A new University of Colorado at Boulder study of Jupiter’s moon Europa may help explain the origin of the giant ice domes peppering its surface and the implications for discovering evidence of past or present life forms there.
Assistant Professor Robert Pappalardo and doctoral student Amy Barr previously believed the mysterious domes may be formed by blobs of ice from the interior of the frozen shell that were being pushed upward by thermal upwelling from warmer ice underneath. Europa is believed to harbor an ocean beneath its icy surface.
But the scientists now think the dome creation also requires small amounts of impurities, such as sodium chloride or sulfuric acid. Basically the equivalent of table salt or battery acid, these compounds melt ice at low temperatures, allowing warmer, more pristine blobs of ice to force the icy surface up in places, creating the domes.
“We have been trying for some time to understand how these ice blobs can push up through the frozen shell of Europa, which is likely about 13 miles thick,” said Pappalardo of the astrophysical and planetary sciences department. “Our models now show that a combination of upwelling warm ice in the frozen shell’s interior, combined with small amounts of impurities such as sodium chloride or sulfuric acid, would provide enough of a force to form these domes.”
Europa appears to have strong tidal action as it elliptically orbits Jupiter – strong enough “to squeeze the moon” and heat its interior, said Pappalardo. “Warm ice blobs rise upward through the ice shell toward the colder surface, melting out saltier regions in their path. The less dense blobs can continue rising all the way to the surface to create the observed domes.”

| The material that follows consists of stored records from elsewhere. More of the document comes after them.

/-- R302, R306 to R311, R389: where the fields of a request stand; a request in no established session has no effect, and one that
does not verify fails its session; one that reaches X0 while its firmware changes waits, and so does one that names a context that
an earlier waiting request names; the operation byte selects the operation, to which the payload belongs; an operation the device
does not know, a length that is not that of the operation's payload and a payload above 4,096 bytes are malformed (result 1); a
session that the operation does not allow gets result 2, if the request is not malformed; nothing else changes. -/
def clauseRequestsAreCheckedInOrder : Prop :=
  (∀ (m : Mgmt) (payload : List Byte), mgmtOf m.sess m.sound (leBytes 4 (m.op.toNat + m.ctx.toNat * 2 ^ 8 + m.tag.toNat * 2 ^ 16) ++
    leBytes 4 m.len.toNat ++ payload) = some m) ∧
  ∀ (s : State) (i : Instr) (m : Mgmt) (w : Nat) (op : BitVec 8) (len : Nat) (k : SessKind), requestOf i = some (m, w, op, len) →
    (s.sessions.get? m.sess = none → exec i s = .next s.taken) ∧
    (∀ t, s.sessions.get? m.sess = some (.opening t) → exec i s = .next s.taken) ∧
    ((∀ x, s.cur ≠ .waiting x) → s.taken = s) ∧
    (∀ x, s.cur = .waiting x → s.taken = { s with requests := s.requests.erase x }) ∧
    (s.sessions.get? m.sess = some k → (k = .admin ∨ ∃ c, k = .tenant c) →
      (m.sound = false → exec i s = .next (s.taken.endSess m.sess)) ∧
      (m.sound = true → (∃ a ∈ s.activating, ∃ ds ∈ a.2, 0 ∈ ds) ∨ waitsForContext s m → ∀ x, s.cur = .event x →
        exec i s = .next { s with requests := s.requests ++ [x] }) ∧
      (m.sound = true → s.activating = [] → s.requests = [] →
        (m.op = op →
          (m.len.toNat ≠ len ∨ 4096 < m.len.toNat → exec i s = .next (answered m m.op 1 [] s)) ∧
          ((k = .admin ∧ w = 2) ∨ (∃ c, k = .tenant c ∧ (w = 1 ∨ c ≠ m.ctx.toNat)) →
            exec i s = .next (answered m m.op 1 [] s) ∨ exec i s = .next (answered m m.op 2 [] s))) ∧
        (m.op ≠ op →
          (m.op.toNat ∉ [0x01, 0x02, 0x03, 0x04, 0x05, 0x06, 0x07, 0x08, 0x09, 0x0A, 0x0B, 0x0C, 0x10, 0x11, 0x12, 0x13, 0x14, 0x20,
              0x21, 0x22, 0x23, 0x24, 0x25, 0x26, 0x27, 0x28, 0x29, 0x2A] ∨ (payloadOf i).length ≠ m.len.toNat →
            exec i s = .next (answered m m.op 1 [] s)) ∧
          ((payloadOf i).length = m.len.toNat →
            (∀ p ∈ [((0x08 : BitVec 8), Instr.lock m), (0x0A, .start m), (0x0B, .stop m), (0x0C, .teardown m),
              (0x09, .getReport m (payloadOf i))], m.op = p.1 → exec i s = exec p.2 s) ∧
            ∀ (base size : DWord) (qid : BitVec 12) (eng num : Nat), eng < 2 ^ 32 → num < 2 ^ 64 →
              ∀ p ∈ [((0x02 : BitVec 8), Instr.grant m base size), (0x03, .release m base size), (0x11, .resumeRange m base size),
                (0x07, .unbindQueue m qid), (0x10, .resumeOne m eng num), (0x12, .failCommand m eng num),
                (0x13, .readSuspension m eng num), (0x05, .readConfig m eng (num % 2 ^ 32))],
              m.op = p.1 → payloadOf i = payloadOf p.2 → exec i s = exec p.2 s))))

/-- R301, R310, R311: a request about a context that is FREE gets result 4, if it is not malformed. -/
def clauseFreeContextsAreNamed : Prop :=
  ∀ (s : State) (m : Mgmt) (k : SessKind), Asks s m k → s.ctxs.get? m.ctx.toNat = none →
    (k = .admin → ∀ (base size : DWord) (qid : BitVec 12),
      ∀ p ∈ [((0x03 : BitVec 8), Instr.release (ask m 0x03 16) base size), (0x08, .lock (ask m 0x08 0)), (0x0B, .stop (ask m 0x0B 0)),
        (0x0C, .teardown (ask m 0x0C 0)), (0x05, .readConfig (ask m 0x05 8) 0 0), (0x07, .unbindQueue (ask m 0x07 4) qid)],
      exec p.2 s = .next (answered m p.1 4 [] s)) ∧
    (k = .tenant m.ctx.toNat → ∀ (lo hi : DWord),
      ∀ p ∈ [((0x0A : BitVec 8), Instr.start (ask m 0x0A 0)), (0x0B, .stop (ask m 0x0B 0)),
        (0x11, .resumeRange (ask m 0x11 16) lo hi), (0x10, .resumeOne (ask m 0x10 12) 0 0),
        (0x12, .failCommand (ask m 0x12 12) 0 0), (0x13, .readSuspension (ask m 0x13 12) 0 0)],
      exec p.2 s = .next (answered m p.1 4 [] s))

/-- R17, R202, R300, R301, R307: CREATE makes a context CONFIG_UNLOCKED with a configuration block of zeros but for its
quota; a live context, a device without its package number, and a digest or a quota that does not fit are refused. -/
def clauseContextsAreCreated : Prop :=
  ∀ (s : State) (m : Mgmt) (q : BitVec 6) (digest : List Byte), Asks s m .admin → digest.length = 64 →
    let i : Instr := .create (ask m 0x01 68) q digest
    let fits : Prop := (∀ c ∈ s.ctxs, c.2.digest ≠ digest) ∧ q.toNat + (s.ctxs.map (fun c => c.2.q)).sum ≤ 32
    (32 < q.toNat → exec i s = .next (answered m 0x01 1 [] s)) ∧
    (q.toNat ≤ 32 → s.ctxs.get? m.ctx.toNat ≠ none → exec i s = .next (answered m 0x01 4 [] s)) ∧
    (q.toNat ≤ 32 → s.ctxs.get? m.ctx.toNat = none →
      (s.pkg = none → exec i s = .next (answered m 0x01 3 [] s)) ∧
      (s.pkg ≠ none → ¬fits → exec i s = .next (answered m 0x01 6 [] s)) ∧
      (s.pkg ≠ none → fits → ∃ c, exec i s = .next (answered m 0x01 0 [] { s with ctxs := s.ctxs.set m.ctx.toNat c }) ∧
        c.st = .unlocked ∧ c.q = q.toNat ∧ c.digest = digest ∧ c.grants = [] ∧ c.queues = [] ∧ c.session = none ∧ c.est = 0 ∧
        c.word 6 = BitVec.ofNat 64 q.toNat ∧ ∀ j, j ≠ 6 → c.word j = 0))

/-- R293, R300, R305: in CONFIG_UNLOCKED a GRANT of a range of whole granules of the own package that meets no other adds it,
and a RELEASE of an exact grant removes it; either leaves the granules not live, reading zero, and no other memory changes.
In CONFIG_LOCKED and RUN any change of the frozen set, even to the value held, sends the context to ERROR with result 3. -/
def clauseGrantsAndTheFrozenSet : Prop :=
  ∀ (s : State) (m : Mgmt) (c : Ctx) (base size : DWord), Asks s m .admin → s.ctxs.get? m.ctx.toNat = some c →
    let n := m.ctx.toNat
    let x := base.toNat
    let z := size.toNat
    let whole : Prop := x % 65536 = 0 ∧ z % 65536 = 0 ∧ 0 < z ∧ s.isOwn x = true ∧ s.isOwn (x + z - 1) = true
    let dead (t : State) : Prop := (∀ y, x ≤ y → y < x + z → t.isLive y = false) ∧ t.strands = s.strands ∧
      (s.mem.wf = true → (∀ y, x ≤ y → y < x + z → t.mem.get y = 0) ∧ sameOutside s t x z)
    (c.st = .unlocked → whole →
      (64 ≤ c.grants.length ∨ (∃ e ∈ s.ctxs, ∃ g ∈ e.2.grants, x < g.1 + g.2 ∧ g.1 < x + z) →
        exec (.grant (ask m 0x02 16) base size) s = .next (answered m 0x02 6 [] s)) ∧
      (c.grants.length < 64 → (∀ e ∈ s.ctxs, ∀ g ∈ e.2.grants, x + z ≤ g.1 ∨ g.1 + g.2 ≤ x) →
        ∃ t, exec (.grant (ask m 0x02 16) base size) s = .next (answered m 0x02 0 [] t) ∧ dead t ∧
          t.ctxs.get? n = some { c with grants := c.grants ++ [(x, z)] }) ∧
      ((x, z) ∉ c.grants → exec (.release (ask m 0x03 16) base size) s = .next (answered m 0x03 1 [] s)) ∧
      ((x, z) ∈ c.grants → ∃ t, exec (.release (ask m 0x03 16) base size) s = .next (answered m 0x03 0 [] t) ∧ dead t ∧
        t.ctxs.get? n = some { c with grants := c.grants.erase (x, z) })) ∧
    (s.pkg ≠ none → ¬whole → exec (.grant (ask m 0x02 16) base size) s = .next (answered m 0x02 1 [] s)) ∧
    (c.st = .locked ∨ c.st = .run →
      (whole → exec (.grant (ask m 0x02 16) base size) s = .next (answered m 0x02 3 [] (s.leaveRun n .error))) ∧
      exec (.release (ask m 0x03 16) base size) s = .next (answered m 0x03 3 [] (s.leaveRun n .error)) ∧
      (∀ qid, exec (.unbindQueue (ask m 0x07 4) qid) s = .next (answered m 0x07 3 [] (s.leaveRun n .error))) ∧
      (∀ b, bindingOk b = true →
        exec (.bindQueue (ask m 0x06 24) b) s = .next (answered m 0x06 3 [] (s.leaveRun n .error))) ∧
      ∀ v, exec (.writeConfig (ask m 0x04 12) 0x28 [v]) s = .next (answered m 0x04 3 [] (s.leaveRun n .error))) ∧
    (c.st = .error → whole → exec (.grant (ask m 0x02 16) base size) s = .next (answered m 0x02 3 [] s) ∧
      exec (.release (ask m 0x03 16) base size) s = .next (answered m 0x03 3 [] s))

The domes are huge – some more than four miles in diameter and 300 feet high – and are found in clusters on Europa’s surface, said Barr, who did much of the modeling.
“We are excited about our research, because we think it now is possible that any present or past life or even just the chemistry of the ocean may be lifted to the surface, forming these domes. It essentially would be like an elevator ride for microbes.”
Barr likened the upwelling of warmer ice from the inner ice shell to its surface to a pot of boiling spaghetti sauce. “The burner under the pan sends the hottest sauce to the top, creating the bubbles at the surface,” she said. “The trouble is Europa’s icy skin is as cold and as hard as a rock.”
The idea that either small amounts of salt or sulfuric acid might help to create Europa’s domes was Pappalardo’s, who knew about similar domes on Earth that form in clumps in arid regions. On Earth, it is salt that is buoyant enough to move up through cracks and fissures in rock formations to form dome clusters at the surface.
“In addition, infrared and color images taken of Europa by NASA’s Galileo spacecraft seem to indicate some of the ice on the surface of these domes is contaminated. Impurities seen at the surface are clues to the internal composition of the Jovian moon, telling of a salty ice shell,” he said.
“The surface of Europa is constantly being blasted by radiation from Jupiter, which likely precludes any life on the moon’s surface,” said Barr. “But a spacecraft might be able to detect signs of microbes just under the surface.”
Both Pappalardo and Barr also are affiliated with CU-Boulder’s Laboratory for Atmospheric and Space Physics. The project was funded by NASA’s Exobiology Program and Graduate Student Research Program.
Pappalardo recently served on a National Research Council panel that reaffirmed a spacecraft should be launched in the coming decade with the goal of orbiting Europa. He currently is part of a NASA team developing goals for the Jupiter Icy Moons Orbiter mission.
The scientific objectives of the mission probably will include confirming the presence of an ocean at Europa, remotely measuring the composition of the surface and scouting out potential landing sites for a follow-on lander mission.